Exercise brief >> From the data below, repeat exactly the lines from the line with "decodeBytes .specDefault [0xC8, 0x20, 0x7F, 0xFC]" to the line with "decodeBytes .specDefault [0x9F, 0xC0, 0x40, 0x02]", both included.

Dataset entries
%%
-- ==== Sys2Proof/Certificates/Slice0/Obligations.lean ====
section
/-! DEFINITION. The statements for the provers. "raises T" is the operation `raise` (00_scope.md rule R12), of which
TrapEntryRule and ErrorModeRule say what it does. Each statement about an instruction says how its word decodes, that
`exec` answers a next state, what that state holds and what it keeps. D<n> after a rule names the spec's own decision
(92_eei_decisions.md) the rule takes; a log entry is notes/assumptions/<n>.md. Statements that rest on either are marked
`derived` in OBLIGATIONS.json. -/

section

open Sys2Proof Sys2Proof.Machine

/-! ## Encoding -/

/-- Every well-formed instruction, with every value of every operand and under every value of the parameters, is what
the decoder reads from its word (30_encoding.md rule R109). -/
def Obligations.DecodeInvertsEncode : Prop :=
  ∀ (cfg : Config) (i : Instr), i.wellFormed = true → decode cfg (encode cfg i) = .instr i

/-- Every word the decoder reads as an instruction reads as a well-formed one; and under RESERVED_POLICY = refuse it
is that instruction's own word, so that no bit of it is dropped, but for the unused bits of the read state register
instructions: of those bits 31:19 come back, and of RDY and RDASR the field rs1 (bits 18:14) too (30_encoding.md rules
R95, R109 and R115, D22 and D27). -/
def Obligations.DecodedWordIsTheEncoding : Prop :=
  ∀ (cfg : Config) (w : Word) (i : Instr), decode cfg w = .instr i →
    i.wellFormed = true ∧
      (cfg.reservedPolicy = .refuse → readsStateRegister i = false → encode cfg i = w) ∧
        (readsStateRegister i = true → (encode cfg i).extractLsb' 19 13 = w.extractLsb' 19 13) ∧
          ((∃ rd, i = .rdy rd) ∨ (∃ rd asr, i = .rdasr rd asr) →
            (encode cfg i).extractLsb' 14 5 = w.extractLsb' 14 5)

/-- Words the spec's examples write out decode, from their four bytes in memory order, to the instructions they stand
for, one for each family: add, tagged, multiply step, multiply, logical, shift, SETHI, load, store, branch, CALL,
JMPL, SAVE, RESTORE, Ticc, RETT, read and write state register. -/
def Obligations.SpecExampleWordsDecode : Prop :=
  decodeBytes .specDefault [0x86, 0x00, 0x40, 0x02] = .instr (.add 3 1 (.reg 2)) ∧
    decodeBytes .specDefault [0x87, 0x10, 0x40, 0x02] = .instr (.taddcctv 3 1 (.reg 2)) ∧
    decodeBytes .specDefault [0x87, 0x20, 0x40, 0x02] = .instr (.mulscc 3 1 (.reg 2)) ∧
    decodeBytes .specDefault [0x86, 0x48, 0x40, 0x02] = .instr (.smul 3 1 (.reg 2)) ∧
    decodeBytes .specDefault [0x86, 0xB0, 0x40, 0x02] = .instr (.orncc 3 1 (.reg 2)) ∧
    decodeBytes .specDefault [0x87, 0x38, 0x60, 0x04] = .instr (.sra 3 1 (.imm 4)) ∧
    decodeBytes .specDefault [0x31, 0x00, 0x20, 0x2A] = .instr (.sethi 24 8234) ∧
    decodeBytes .specDefault [0xC8, 0x00, 0x40, 0x02] = .instr (.ld 4 1 (.reg 2)) ∧
    decodeBytes .specDefault [0xC8, 0x20, 0x7F, 0xFC] = .instr (.st 4 1 (.imm (-4))) ∧
    decodeBytes .specDefault [0x26, 0xBF, 0xFF, 0xFC] = .instr (.bl true (-4)) ∧
    decodeBytes .specDefault [0x7F, 0xFF, 0xFF, 0xFC] = .instr (.call (-4)) ∧
    decodeBytes .specDefault [0x9F, 0xC0, 0x40, 0x02] = .instr (.jmpl 15 1 (.reg 2)) ∧
    decodeBytes .specDefault [0x9D, 0xE3, 0xBF, 0xA0] = .instr (.save 14 14 (.imm (-96))) ∧
    decodeBytes .specDefault [0xB9, 0xE9, 0x3F, 0xE2] = .instr (.restore 28 4 (.imm (-30))) ∧
    decodeBytes .specDefault [0x91, 0xD0, 0x20, 0x48] = .instr (.ta 0 (.imm 72)) ∧
    decodeBytes .specDefault [0x81, 0xCC, 0xA0, 0x04] = .instr (.rett 18 (.imm 4)) ∧
    decodeBytes .specDefault [0xAF, 0x48, 0x00, 0x00] = .instr (.rdpsr 23) ∧
    decodeBytes .specDefault [0x81, 0x94, 0x20, 0x37] = .instr (.wrwim 16 (.imm 55))

/-- The encodings outside the opcode table: unassigned op2 and op3 are illegal (30_encoding.md rule R118), the op3
pair of the signed multiply that SMUL_OP3 does not select among them (rule R106, D24, log entry 15), alternate space
loads and stores and FLUSH refused (rules R120 and R121), all D14, the floating-point and coprocessor encodings take
the traps rule R119 offers (log entry 5). -/
def Obligations.EncodingsOutsideTheTable : Prop :=
  ∀ (cfg : Config) (rd : BitVec 5) (low : BitVec 22) (rest : BitVec 19),
    (∀ op2 ∈ [0b001#3, 0b011, 0b101], decode cfg (0#2 ++ rd ++ op2 ++ low) = .illegal) ∧
    (∀ op3 ∈ [0x0D#6, 0x1D, 0x2C, 0x2D, 0x2E, 0x2F, 0x3E, 0x3F], decode cfg (2#2 ++ rd ++ op3 ++ rest) = .illegal) ∧
    (∀ op3 ∈ [0x08#6, 0x0B, 0x0C, 0x0E, 0x18, 0x1B, 0x1C, 0x1E, 0x22, 0x28, 0x29, 0x2A, 0x2B, 0x2C, 0x2D, 0x2E, 0x2F,
      0x32, 0x38, 0x39, 0x3A, 0x3B, 0x3C, 0x3D, 0x3E, 0x3F], decode cfg (3#2 ++ rd ++ op3 ++ rest) = .illegal) ∧
    (∀ op3 ∈ [0x10#6, 0x11, 0x12, 0x13, 0x14, 0x15, 0x16, 0x17, 0x19, 0x1A, 0x1D, 0x1F],
      decode cfg (3#2 ++ rd ++ op3 ++ rest) = .rejected .alternateSpace) ∧
    decode cfg (0#2 ++ rd ++ 0b110#3 ++ low) = .fpDisabled ∧
    decode cfg (0#2 ++ rd ++ 0b111#3 ++ low) = .cpDisabled ∧
    (∀ op3 ∈ [0x34#6, 0x35], decode cfg (2#2 ++ rd ++ op3 ++ rest) = .fpDisabled) ∧
    (∀ op3 ∈ [0x36#6, 0x37], decode cfg (2#2 ++ rd ++ op3 ++ rest) = .cpDisabled) ∧
    (∀ op3 ∈ [0x20#6, 0x21, 0x23, 0x24, 0x25, 0x26, 0x27], decode cfg (3#2 ++ rd ++ op3 ++ rest) = .fpDisabled) ∧
    (∀ op3 ∈ [0x30#6, 0x31, 0x33, 0x34, 0x35, 0x36, 0x37], decode cfg (3#2 ++ rd ++ op3 ++ rest) = .cpDisabled) ∧
    (cfg.smulOp3 = .source → ∀ op3 ∈ [0x0B#6, 0x1B], decode cfg (2#2 ++ rd ++ op3 ++ rest) = .illegal) ∧
    (cfg.smulOp3 = .published → ∀ op3 ∈ [0x09#6, 0x19], decode cfg (2#2 ++ rd ++ op3 ++ rest) = .illegal) ∧
    decode cfg (2#2 ++ rd ++ 0x3B#6 ++ rest) = .rejected .flush

/-- A word with a nonzero reserved field (30_encoding.md rule R115, D22) is refused under RESERVED_POLICY = refuse and
is the instruction without it under RESERVED_POLICY = ignore: bits 12:5 of a register form, where a read of a state
register ignores them under both; bits 12:5 of an immediate shift; bit 29 and bits 12:5 or 12:7 of Ticc; the field rd
of RETT, WRPSR, WRWIM and WRTBR. -/
def Obligations.ReservedFieldFollowsPolicy : Prop :=
  (∀ (cfg : Config) (op : BitVec 2) (rd rs1 rs2 : BitVec 5) (op3 : BitVec 6) (bits : BitVec 8) (i : Instr),
    (op = 2 ∨ op = 3) → bits ≠ 0 →
    decode cfg (op ++ rd ++ op3 ++ rs1 ++ 0#1 ++ (0#8 ++ rs2)) = .instr i →
      decode cfg (op ++ rd ++ op3 ++ rs1 ++ 0#1 ++ (bits ++ rs2)) =
        if readsStateRegister i then .instr i else reservedOutcome cfg i) ∧
  (∀ (cfg : Config) (rd rs1 shcnt : BitVec 5) (bits : BitVec 8), bits ≠ 0 →
    let word := fun op3 : BitVec 6 => 2#2 ++ rd ++ op3 ++ rs1 ++ 1#1 ++ (bits ++ shcnt)
    decode cfg (word 0x25) = reservedOutcome cfg (.sll rd rs1 (.imm shcnt)) ∧
    decode cfg (word 0x26) = reservedOutcome cfg (.srl rd rs1 (.imm shcnt)) ∧
    decode cfg (word 0x27) = reservedOutcome cfg (.sra rd rs1 (.imm shcnt))) ∧
  (∀ (cfg : Config) (k : Cond) (rs1 rs2 : BitVec 5) (imm7 : BitVec 7) (b : BitVec 1) (bits8 : BitVec 8)
      (bits6 : BitVec 6),
    (b ≠ 0 ∨ bits8 ≠ 0 →
      decode cfg (2#2 ++ (b ++ condCode k) ++ 0x3A#6 ++ rs1 ++ 0#1 ++ (bits8 ++ rs2)) =
        reservedOutcome cfg (trapOf k rs1 (.reg rs2))) ∧
    (b ≠ 0 ∨ bits6 ≠ 0 →
      decode cfg (2#2 ++ (b ++ condCode k) ++ 0x3A#6 ++ rs1 ++ 1#1 ++ (bits6 ++ imm7)) =
        reservedOutcome cfg (trapOf k rs1 (.imm imm7)))) ∧
  ∀ (cfg : Config) (rd rs1 rs2 : BitVec 5) (bits : BitVec 8) (simm13 : BitVec 13),
    let reg := fun op3 : BitVec 6 => 2#2 ++ rd ++ op3 ++ rs1 ++ 0#1 ++ (bits ++ rs2)
    let imm := fun op3 : BitVec 6 => 2#2 ++ rd ++ op3 ++ rs1 ++ 1#1 ++ simm13
    (rd ≠ 0 ∨ bits ≠ 0 →
      decode cfg (reg 0x39) = reservedOutcome cfg (.rett rs1 (.reg rs2)) ∧
      decode cfg (reg 0x31) = reservedOutcome cfg (.wrpsr rs1 (.reg rs2)) ∧
      decode cfg (reg 0x32) = reservedOutcome cfg (.wrwim rs1 (.reg rs2)) ∧
      decode cfg (reg 0x33) = reservedOutcome cfg (.wrtbr rs1 (.reg rs2))) ∧
    (rd ≠ 0 →
      decode cfg (imm 0x39) = reservedOutcome cfg (.rett rs1 (.imm simm13)) ∧
      decode cfg (imm 0x31) = reservedOutcome cfg (.wrpsr rs1 (.imm simm13)) ∧
      decode cfg (imm 0x32) = reservedOutcome cfg (.wrwim rs1 (.imm simm13)) ∧
      decode cfg (imm 0x33) = reservedOutcome cfg (.wrtbr rs1 (.imm simm13)))

/-! ## Operands -/

/-- Operand 2 is a register or the sign-extended immediate, and the effective address is its sum with x[rs1] modulo
2^32 (00_scope.md rule R10; 42_load_store.md rule R201, D10); x[0] reads zero. -/
def Obligations.OperandTwoAndAddress : Prop :=
  ∀ (s : State) (rs1 rs2 : RegIdx) (simm13 : BitVec 13),
    s.op2val (.reg rs2) = s.readReg rs2 ∧
    (s.op2val (.imm simm13)).toInt = simm13.toInt ∧
    (s.address rs1 (.reg rs2)).toNat = ((s.readReg rs1).toNat + (s.readReg rs2).toNat) % 2 ^ 32 ∧
    (s.address rs1 (.imm simm13)).toInt = ((s.readReg rs1).toInt + simm13.toInt).bmod (2 ^ 32) ∧
    s.readReg 0 = 0

/-! ## Arithmetic -/

/-- ADD, ADDcc, ADDX, ADDXcc, SUB, SUBX (40_arithmetic.md rules R133 to R137 and R139). -/
def Obligations.AddAndSubtractRules : Prop :=
  (∀ cfg, Encodes3 cfg 2 0b000000 .add ∧ Encodes3 cfg 2 0b010000 .addcc ∧ Encodes3 cfg 2 0b001000 .addx ∧
    Encodes3 cfg 2 0b011000 .addxcc ∧ Encodes3 cfg 2 0b000100 .sub ∧ Encodes3 cfg 2 0b001100 .subx) ∧
  ∀ (s : State) (rd rs1 : RegIdx) (op2 : Operand2),
    let a := s.readReg rs1
    let b := s.op2val op2
    let carry := s.psr.icc.c
    let c : Word := if carry then 1 else 0
    (∃ t, exec (.add rd rs1 op2) s = .next t ∧ Yields s t rd (a + b) s.psr.icc s.y) ∧
    (∃ t, exec (.addcc rd rs1 op2) s = .next t ∧ Yields s t rd (a + b) (addFlags a b false) s.y) ∧
    (∃ t, exec (.addx rd rs1 op2) s = .next t ∧ Yields s t rd (a + b + c) s.psr.icc s.y) ∧
    (∃ t, exec (.addxcc rd rs1 op2) s = .next t ∧ Yields s t rd (a + b + c) (addFlags a b carry) s.y) ∧
    (∃ t, exec (.sub rd rs1 op2) s = .next t ∧ Yields s t rd (a - b) s.psr.icc s.y) ∧
    (∃ t, exec (.subx rd rs1 op2) s = .next t ∧ Yields s t rd (a - b - c) s.psr.icc s.y)

/-- SUBcc and SUBXcc (40_arithmetic.md section 2). That C is the borrow is the spec's own inference (section 1,
subtraction). -/
def Obligations.SubtractFlagRules : Prop :=
  (∀ cfg, Encodes3 cfg 2 0b010100 .subcc ∧ Encodes3 cfg 2 0b011100 .subxcc) ∧
  ∀ (s : State) (rd rs1 : RegIdx) (op2 : Operand2),
    let a := s.readReg rs1
    let b := s.op2val op2
    let carry := s.psr.icc.c
    let c : Word := if carry then 1 else 0
    (∃ t, exec (.subcc rd rs1 op2) s = .next t ∧ Computes s t rd (a - b) (subFlags a b false) s.y) ∧
    (∃ t, exec (.subxcc rd rs1 op2) s = .next t ∧ Computes s t rd (a - b - c) (subFlags a b carry) s.y)

/-- TADDcc and TADDccTV (40_arithmetic.md rules R142 and R143). -/
def Obligations.TaggedAddRules : Prop :=
  (∀ cfg, Encodes3 cfg 2 0b100000 .taddcc ∧ Encodes3 cfg 2 0b100010 .taddcctv) ∧
  ∀ (s : State) (rd rs1 : RegIdx) (op2 : Operand2),
    let a := s.readReg rs1
    let b := s.op2val op2
    let bad := a.getLsbD 0 || a.getLsbD 1 || b.getLsbD 0 || b.getLsbD 1
    let f := addFlags a b false
    (∃ t, exec (.taddcc rd rs1 op2) s = .next t ∧ Yields s t rd (a + b) ⟨f.n, f.z, f.v || bad, f.c⟩ s.y) ∧
    ((f.v || bad) = true → exec (.taddcctv rd rs1 op2) s = raise .tagOverflow s) ∧
    ((f.v || bad) = false →
      ∃ t, exec (.taddcctv rd rs1 op2) s = .next t ∧ Yields s t rd (a + b) ⟨f.n, f.z, false, f.c⟩ s.y)
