/-! `advance`. -/

@[simp] theorem advance_cfg : s.advance.cfg = s.cfg := rfl
@[simp] theorem advance_regs : s.advance.regs = s.regs := rfl
@[simp] theorem advance_pc : s.advance.pc = s.npc := rfl
@[simp] theorem advance_npc : s.advance.npc = s.npc + 4 := rfl
@[simp] theorem advance_psr : s.advance.psr = s.psr := rfl
@[simp] theorem advance_wim : s.advance.wim = s.wim := rfl
@[simp] theorem advance_tbr : s.advance.tbr = s.tbr := rfl
@[simp] theorem advance_y : s.advance.y = s.y := rfl
@[simp] theorem advance_mem : s.advance.mem = s.mem := rfl
@[simp] theorem advance_storedTo : s.advance.storedTo = s.storedTo := rfl
@[simp] theorem advance_pending : s.advance.pending = s.pending.tick := rfl
@[simp] theorem advance_dctiPrev : s.advance.dctiPrev = .none := rfl
@[simp] theorem advance_errorMode : s.advance.errorMode = s.errorMode := rfl
@[simp] theorem advance_inputs : s.advance.inputs = s.inputs := rfl
@[simp] theorem advance_dmaPending : s.advance.dmaPending = s.dmaPending := rfl
@[simp] theorem advance_freeCount : s.advance.freeCount = s.freeCount := rfl
@[simp] theorem advance_readRegAt (k : BitVec 5) (j : RegIdx) : s.advance.readRegAt k j = s.readRegAt k j := rfl
@[simp] theorem advance_readByte (x : Word) : s.advance.readByte x = s.readByte x := rfl

/-! `storeByte`. -/

@[simp] theorem storeByte_cfg (a : Word) (b : Byte) : (s.storeByte a b).cfg = s.cfg := rfl
@[simp] theorem storeByte_regs (a : Word) (b : Byte) : (s.storeByte a b).regs = s.regs := rfl
@[simp] theorem storeByte_pc (a : Word) (b : Byte) : (s.storeByte a b).pc = s.pc := rfl
@[simp] theorem storeByte_npc (a : Word) (b : Byte) : (s.storeByte a b).npc = s.npc := rfl
@[simp] theorem storeByte_psr (a : Word) (b : Byte) : (s.storeByte a b).psr = s.psr := rfl
@[simp] theorem storeByte_wim (a : Word) (b : Byte) : (s.storeByte a b).wim = s.wim := rfl
@[simp] theorem storeByte_tbr (a : Word) (b : Byte) : (s.storeByte a b).tbr = s.tbr := rfl
@[simp] theorem storeByte_y (a : Word) (b : Byte) : (s.storeByte a b).y = s.y := rfl
@[simp] theorem storeByte_mem (a : Word) (b : Byte) : (s.storeByte a b).mem = s.mem.write a.toNat b := rfl
@[simp] theorem storeByte_storedTo (a : Word) (b : Byte) : (s.storeByte a b).storedTo = addAddress s.storedTo a.toNat := rfl
@[simp] theorem storeByte_pending (a : Word) (b : Byte) : (s.storeByte a b).pending = s.pending := rfl
@[simp] theorem storeByte_dctiPrev (a : Word) (b : Byte) : (s.storeByte a b).dctiPrev = s.dctiPrev := rfl
@[simp] theorem storeByte_errorMode (a : Word) (b : Byte) : (s.storeByte a b).errorMode = s.errorMode := rfl
@[simp] theorem storeByte_inputs (a : Word) (b : Byte) : (s.storeByte a b).inputs = s.inputs := rfl
@[simp] theorem storeByte_dmaPending (a : Word) (b : Byte) : (s.storeByte a b).dmaPending = s.dmaPending := rfl
@[simp] theorem storeByte_freeCount (a : Word) (b : Byte) : (s.storeByte a b).freeCount = s.freeCount := rfl
@[simp] theorem storeByte_readRegAt (a : Word) (b : Byte) (k : BitVec 5) (j : RegIdx) : (s.storeByte a b).readRegAt k j = s.readRegAt k j := rfl
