/-! ## RETT -/

theorem exec_rett (rs1 : RegIdx) (op2 : Operand2) (s : State) : exec (.rett rs1 op2) s =
    if s.psr.et then if s.psr.s then raise .illegalInstruction s else raise .privilegedInstruction s
    else if s.psr.s = false then .next s.enterErrorMode
    else if s.windowInvalid (nextWindow s.cfg.nwindows s.psr.cwp) then .next s.enterErrorMode
    else if aligned 4 (s.address rs1 op2) = false then .next s.enterErrorMode
    else .next (s.returnFromTrap (s.address rs1 op2)) := rfl

/-- RETT in supervisor mode with ET = 0, into a valid window and to a target that is a multiple of 4. -/
theorem exec_rett_returns {rs1 : RegIdx} {op2 : Operand2} {s : State} (het : s.psr.et = false) (hs : s.psr.s = true)
    (hw : s.windowInvalid (nextWindow s.cfg.nwindows s.psr.cwp) = false) (ha : aligned 4 (s.address rs1 op2) = true) :
    exec (.rett rs1 op2) s = .next (s.returnFromTrap (s.address rs1 op2)) := by
  simp [exec_rett, het, hs, hw, ha]

/-- Where RETT with ET = 0 fails a check it enters error mode. -/
theorem exec_rett_fails {rs1 : RegIdx} {op2 : Operand2} {s : State} (het : s.psr.et = false)
    (h : s.psr.s = false ∨ s.windowInvalid (nextWindow s.cfg.nwindows s.psr.cwp) = true ∨
      aligned 4 (s.address rs1 op2) = false) : exec (.rett rs1 op2) s = .next s.enterErrorMode := by
  rw [exec_rett, het, if_neg Bool.false_ne_true]
  rcases h with h | h | h
  · rw [if_pos h]
  · rw [if_pos h, ite_self]
  · rw [if_pos h, ite_self, ite_self]

/-- Settles O34: the branches of the definition, with WIM's bit for the window above. -/
theorem returnFromTrapRule : Obligations.ReturnFromTrapRule := by
  refine ⟨fun cfg => ?encodings, fun s rs1 op2 up hup => ?meanings⟩
  case encodings =>
    have hdecode := fun rs1 o => decode_encodeArith_of_rowNoRd (cfg := cfg) (op3 := 0b111001) (k := .rett)
      (fun w hw => by rw [decodeArith, hw]; rfl) rs1 o
    exact fun rs1 => ⟨fun rs2 => hdecode rs1 (.reg rs2), fun simm13 => hdecode rs1 (.imm simm13)⟩
  case meanings =>
    obtain rfl := eq_nextWindow hup
    intro target
    rw [← windowInvalid_eq s _ (nextWindow_lt ..), Ne, ← aligned_iff, Bool.not_eq_true]
    refine ⟨fun het hs => ?_, fun het hs => ?_, fun het h => ?_, fun het hs hw ha => ?_,
      fun h => (runInstr_couple_iff ..).2 ⟨rfl, h⟩⟩
    · rw [exec_rett, if_pos het, hs, if_neg Bool.false_ne_true]
    · rw [exec_rett, if_pos het, if_pos hs]
    · exact ⟨_, exec_rett_fails het h, enterErrorMode_inErrorMode s⟩
    · exact ⟨_, exec_rett_returns het hs hw ha, rfl, ⟨rfl, rfl, rfl, rfl⟩, RegsKept.of_eq rfl rfl _, ⟨rfl, rfl, rfl⟩,
        MemKept.of_eq rfl rfl rfl, ⟨rfl, rfl, rfl, rfl⟩⟩

/-! ## A trap and the return from it -/

/-- The handler's JMPL and RETT, whatever address each computes: the window, S and ET come back, and control goes to the
two addresses. -/
theorem return_after_entry {s h : State} {tt : BitVec 8} (het : s.psr.et = true) (hinv : s.Inv)
    (hwim : s.wim.getLsbD s.psr.cwp.toNat = false) (hentered : TrapEntered s h tt) {rs1 rs1' : RegIdx}
    {op2 op2' : Operand2} (hjump : aligned 4 (h.address rs1 op2) = true)
    (hreturn : aligned 4 (h.address rs1' op2') = true) :
    ∃ u v, exec (.jmpl 0 rs1 op2) h = .next u ∧ exec (.rett rs1' op2') u = .next v ∧
      v.pc = h.address rs1 op2 ∧ v.npc = h.address rs1' op2' ∧ v.psr = { s.psr with ps := s.psr.s } ∧
      RegsKept s v [physReg s.cfg.nwindows h.psr.cwp 17, physReg s.cfg.nwindows h.psr.cwp 18] ∧
      v.wim = s.wim ∧ v.y = s.y ∧ v.tbr = ⟨s.tbr.tba, tt⟩ ∧ MemKept s v := by
  obtain ⟨htbr, hpsr, -, -, hregs, -, -, -, -, hwimKept, hy, hmem, hhidden⟩ := hentered
  have hup : nextWindow h.cfg.nwindows h.psr.cwp = s.psr.cwp := by
    rw [hhidden.cfg, hpsr, nextWindow_prevWindow hinv.cwpLegal]
  have hvalid : h.windowInvalid s.psr.cwp = false := by
    rw [windowInvalid_eq h _ (by rw [hhidden.cfg]; exact hinv.cwpLegal), hwimKept, hwim]
  refine ⟨_, _, exec_jmpl_aligned hjump 0, exec_rett_returns (congrArg Psr.et hpsr) (congrArg Psr.s hpsr) ?_ hreturn,
    rfl, rfl, ?_, hregs, hwimKept, hy, htbr, ⟨hmem.bytes, hmem.storedTo, hmem.dmaPending⟩⟩
  · exact (congrArg h.windowInvalid hup).trans hvalid
  · show { h.psr with cwp := nextWindow h.cfg.nwindows h.psr.cwp, s := h.psr.ps, et := true } = _
    rw [hup, hpsr, ← het]
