-- ==== Sys2Proof/Machine/Dispatch.lean ====
section
/-! DEFINITION. One arm per instruction: the clock cycle in which the instruction is in EX (notes/assumptions/1.md). -/

namespace Sys2Proof.Machine

open Sys2Proof

def exec (i : Instr) (s : State) : Host.Outcome State Fault Refusal :=
  match i with
  | .add rs rt rd _ => Sys2Proof.Machine.execAdd rs rt rd s
  | .addi rs rt imm => Sys2Proof.Machine.execAddi rs rt imm s
  | .beq rs rt imm => Sys2Proof.Machine.execBeq rs rt imm s
  | .j target => Sys2Proof.Machine.execJ target s
  | .lw rs rt imm => Sys2Proof.Machine.execLw rs rt imm s
  | .sw rs rt imm => Sys2Proof.Machine.execSw rs rt imm s
  | .hlt ignored => Sys2Proof.Machine.execHlt ignored s
  | .unimplementedRType _ _ _ _ funct => Sys2Proof.Machine.execUnimplementedRType funct s
  | .unknownOpcode _ rest => Sys2Proof.Machine.execUnknownOpcode rest s

end Sys2Proof.Machine
end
%%
Response to this exercise >>
    decodeBytes .specDefault [0xC8, 0x20, 0x7F, 0xFC] = .instr (.st 4 1 (.imm (-4))) ∧
    decodeBytes .specDefault [0x26, 0xBF, 0xFF, 0xFC] = .instr (.bl true (-4)) ∧
    decodeBytes .specDefault [0x7F, 0xFF, 0xFF, 0xFC] = .instr (.call (-4)) ∧
    decodeBytes .specDefault [0x9F, 0xC0, 0x40, 0x02] = .instr (.jmpl 15 1 (.reg 2)) ∧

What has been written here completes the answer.